PCR (Genexpression für Kollagen) - Experimentelle Untersuchungen zur Herstellung einer bioartif

5.1 V ORVERSUCHE

5.2.6 PCR (Genexpression für Kollagen)

Im Verlauf der 4-wöchigen Kultivierung der 2-D und 3-D Kulturen wurden nach 7, 14, 21, und 28 Tagen Gewebeproben für die Polymerase-Kettenreaktion aufgearbeitet.

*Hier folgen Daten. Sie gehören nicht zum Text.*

-- ==== Sys2Proof/Certificates/Slice0/Obligations.lean ====
section
/-! DEFINITION. The statements for the provers. Expected states are written out as record updates, and expected values
as integer arithmetic, from the rules cited; what a record update does not name is unchanged, so an equation of this
shape is also the instruction's frame. -/

namespace Sys2Proof.Machine.Claims

/-- Every element of a list lies in `[0, top)`. -/
def InRange (top : Int) (vs : List Int) : Prop :=
  ∀ v ∈ vs, 0 ≤ v ∧ v < top

/-- The bytes of a list of integers, each below 256, unchanged (R80). -/
def rawBytes (vs : List Int) : List Byte :=
  vs.map fun v => BitVec.ofInt 8 v

/-- The bytes of a list of Words, two a Word, high byte first (R79). -/
def wordBytes (vs : List Int) : List Byte :=
  vs.flatMap fun v => [BitVec.ofInt 8 (v / 256), BitVec.ofInt 8 (v % 256)]

/-- The first `n` Words of a list of response bytes: Word `k` is byte `2k` times 256 plus byte `2k + 1` (R176). -/
def wordsOf (n : Nat) (bytes : List Byte) : List Word :=
  (List.range n).map fun k =>
    BitVec.ofNat 16 ((bytes.getD (2 * k) 0).toNat * 256 + (bytes.getD (2 * k + 1) 0).toNat)

/-- The request taken from the port has ended in `Done` with an outcome, in its acceptance step. -/
def ended (op : Op) (o : RequestOutcome) (s : State) : State :=
  { s with
    req := none
    eng := { s.eng with phase := .done, op := some op, rxbuf := none, outcome := some o } }

/-- The request taken from the port is a send under way with its frame built and nothing written (R142, R151). -/
def sending (op : Op) (frame : List Byte) (n : Nat) (s : State) : State :=
  { s with
    req := none
    eng := { s.eng with
      phase := if frame = [] then .awaitingSentinel else .tx
      op := some op
      txbuf := some frame
      txidx := some 0
      nresp := some n } }

/-- The request in progress has ended in `Done` with an outcome, and the transport's streams are now these. -/
def endedWith (o : RequestOutcome) (tx rx : List Byte) (s : State) : State :=
  { s with
    eng := { s.eng with phase := .done, rxbuf := none, outcome := some o }
    transport := { s.transport with tx := tx, rx := rx } }

/-- A catalog operation with the opcode bytes `hi`, `lo`: for every list of argument Words, in every ready state, it is
accepted and becomes a send of the opcode's two bytes and the arguments' bytes, with the opcode's response count. -/
def CatalogSends (operation : List Int → Instr) (hi lo : Byte) : Prop :=
  ∀ (args : List Int) (s : State), InRange 65536 args →
    s.ready (2 * (args.length + 1)) (respCount (hi ++ lo)) = true →
    exec (operation args) s =
      .next (sending .sendCommand (hi :: lo :: wordBytes args) (respCount (hi ++ lo)) s)

/-- The two shapes of a send (R73): SEND_COMMAND's Words or SEND_RAW_COMMAND's bytes, and the expected response count. -/
inductive SendShape where
  | words (ws : List Int) (expected : Int)
  | bytes (bs : List Int) (expected : Int)
  deriving DecidableEq, Repr

/-- The expected response count of a send. -/
def SendShape.expected : SendShape → Int
  | .words _ n => n
  | .bytes _ n => n

/-- The number of bytes the command has, in range or not (R79, R80). -/
def SendShape.size : SendShape → Nat
  | .words ws _ => 2 * ws.length
  | .bytes bs _ => bs.length

/-- Every element of the send is in range, and these are its wire bytes (R79, R80). -/
def SendShape.Frames : SendShape → List Byte → Prop
  | .words ws _, frame => InRange 65536 ws ∧ frame = wordBytes ws
  | .bytes bs _, frame => InRange 256 bs ∧ frame = rawBytes bs

/-- The send an instruction is, if it is one: the two sends themselves, and every catalog operation, which is one SEND
of its opcode and its arguments with its response count (R200, R204 to R219); the two response counts the source gives
are R201's. -/
def sendOf : Instr → Option SendShape
  | .encodeWord _ => none
  | .decodeWord _ _ => none
  | .packColor _ _ _ => none
  | .sendCommand words expected => some (.words words expected)
  | .sendRawCommand bytes expected => some (.bytes bytes expected)
  | .reserved101 => none
  | .reserved110 => none
  | .reserved111 => none
  | .catRectFilled args => some (.words (0xFFC4 :: args) (respCount 0xFFC4))
  | .catRectOutline args => some (.words (0xFFC5 :: args) (respCount 0xFFC5))
  | .catEllipseFfb1 args => some (.words (0xFFB1 :: args) (respCount 0xFFB1))
  | .catEllipseFfb2 args => some (.words (0xFFB2 :: args) (respCount 0xFFB2))
  | .catLine args => some (.words (0xFFC8 :: args) (respCount 0xFFC8))
  | .catPoly0013 args => some (.words (0x0013 :: args) (respCount 0x0013))
  | .catPoly0014 args => some (.words (0x0014 :: args) (respCount 0x0014))
  | .catPoly0015 args => some (.words (0x0015 :: args) (respCount 0x0015))
  | .catClearScreen => some (.words [0xFFCD] 0)
  | .catSetPixel args => some (.words (0xFFC1 :: args) (respCount 0xFFC1))
  | .catSetCursor args => some (.words (0xFFE9 :: args) (respCount 0xFFE9))
  | .catSetFont args => some (.words (0xFFE5 :: args) (respCount 0xFFE5))
  | .catTextSizeFfe3 args => some (.words (0xFFE3 :: args) (respCount 0xFFE3))
  | .catTextSizeFfe4 args => some (.words (0xFFE4 :: args) (respCount 0xFFE4))
  | .catTextColour args => some (.words (0xFFE7 :: args) (respCount 0xFFE7))
  | .catBgColour args => some (.words (0xFFA4 :: args) (respCount 0xFFA4))
  | .catContrast args => some (.words (0xFF9C :: args) (respCount 0xFF9C))
  | .catOrientation args => some (.words (0xFF9E :: args) (respCount 0xFF9E))
  | .catDisplaySizeQuery m => some (.words [0xFFA6, m] 1)
  | .catTouchMode args => some (.words (0xFF39 :: args) (respCount 0xFF39))
  | .catTouchPoll args => some (.words (0xFF37 :: args) (respCount 0xFF37))

/-- No send waits on the port while the transport is not open. -/
def NoSendWaitsClosed (s : State) : Prop :=
  ∀ r c, s.req = some r → sendOf (decode r) = some c → s.transport.config ≠ none

/-- R21's transitions that the Engine makes by its own step. -/
def enginePhaseStep : Phase → Phase → Bool
  | .idle, .done => true
  | .idle, .tx => true
  | .idle, .awaitingSentinel => true
  | .tx, .tx => true
  | .tx, .awaitingSentinel => true
  | .tx, .done => true
  | .awaitingSentinel, .readingResponse => true
  | .awaitingSentinel, .done => true
  | .readingResponse, .readingResponse => true
  | .readingResponse, .done => true
  | _, _ => false

/-- A request is in progress and its outcome is not there yet. -/
def Busy (s : State) : Prop :=
  s.eng.phase = .tx ∨ s.eng.phase = .awaitingSentinel ∨ s.eng.phase = .readingResponse

end Sys2Proof.Machine.Claims

open Sys2Proof Sys2Proof.Machine Sys2Proof.Machine.Claims

/-! ## Reset and boot -/

/-- R270, R272: reset unsets the Engine record and touches nothing else, and a second reset changes nothing. Model: the
reset is one move (log entry 4). -/
def Obligations.ResetTouchesTheEngineOnly : Prop :=
  ∀ s : State, nextMove s = .reset →
    step s = .next { takeMove s with
      eng := { phase := .idle, op := none, txbuf := none, txidx := none, nresp := none, rxbuf := none,
               outcome := none } } ∧
    resetEngine (resetEngine s) = resetEngine s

Mit den spezifischen Knorpelzellprimern für Kollagen I, Kollagen II und GAPDH als House-Keeping-Gen, sollten die Ergebnisse aus den anderen Untersuchungen unterstützt, bzw. ergänzt werden. Als Positiv-Kontrolle für Kollagen Typ I wurden Fibroblasten und Knorpelzellen in der 2.Passage mitgeführt: Für Kollagen Typ II Knorpelzellen direkt nach der Isolation und als Negativ-Kontrolle Endothelzellen.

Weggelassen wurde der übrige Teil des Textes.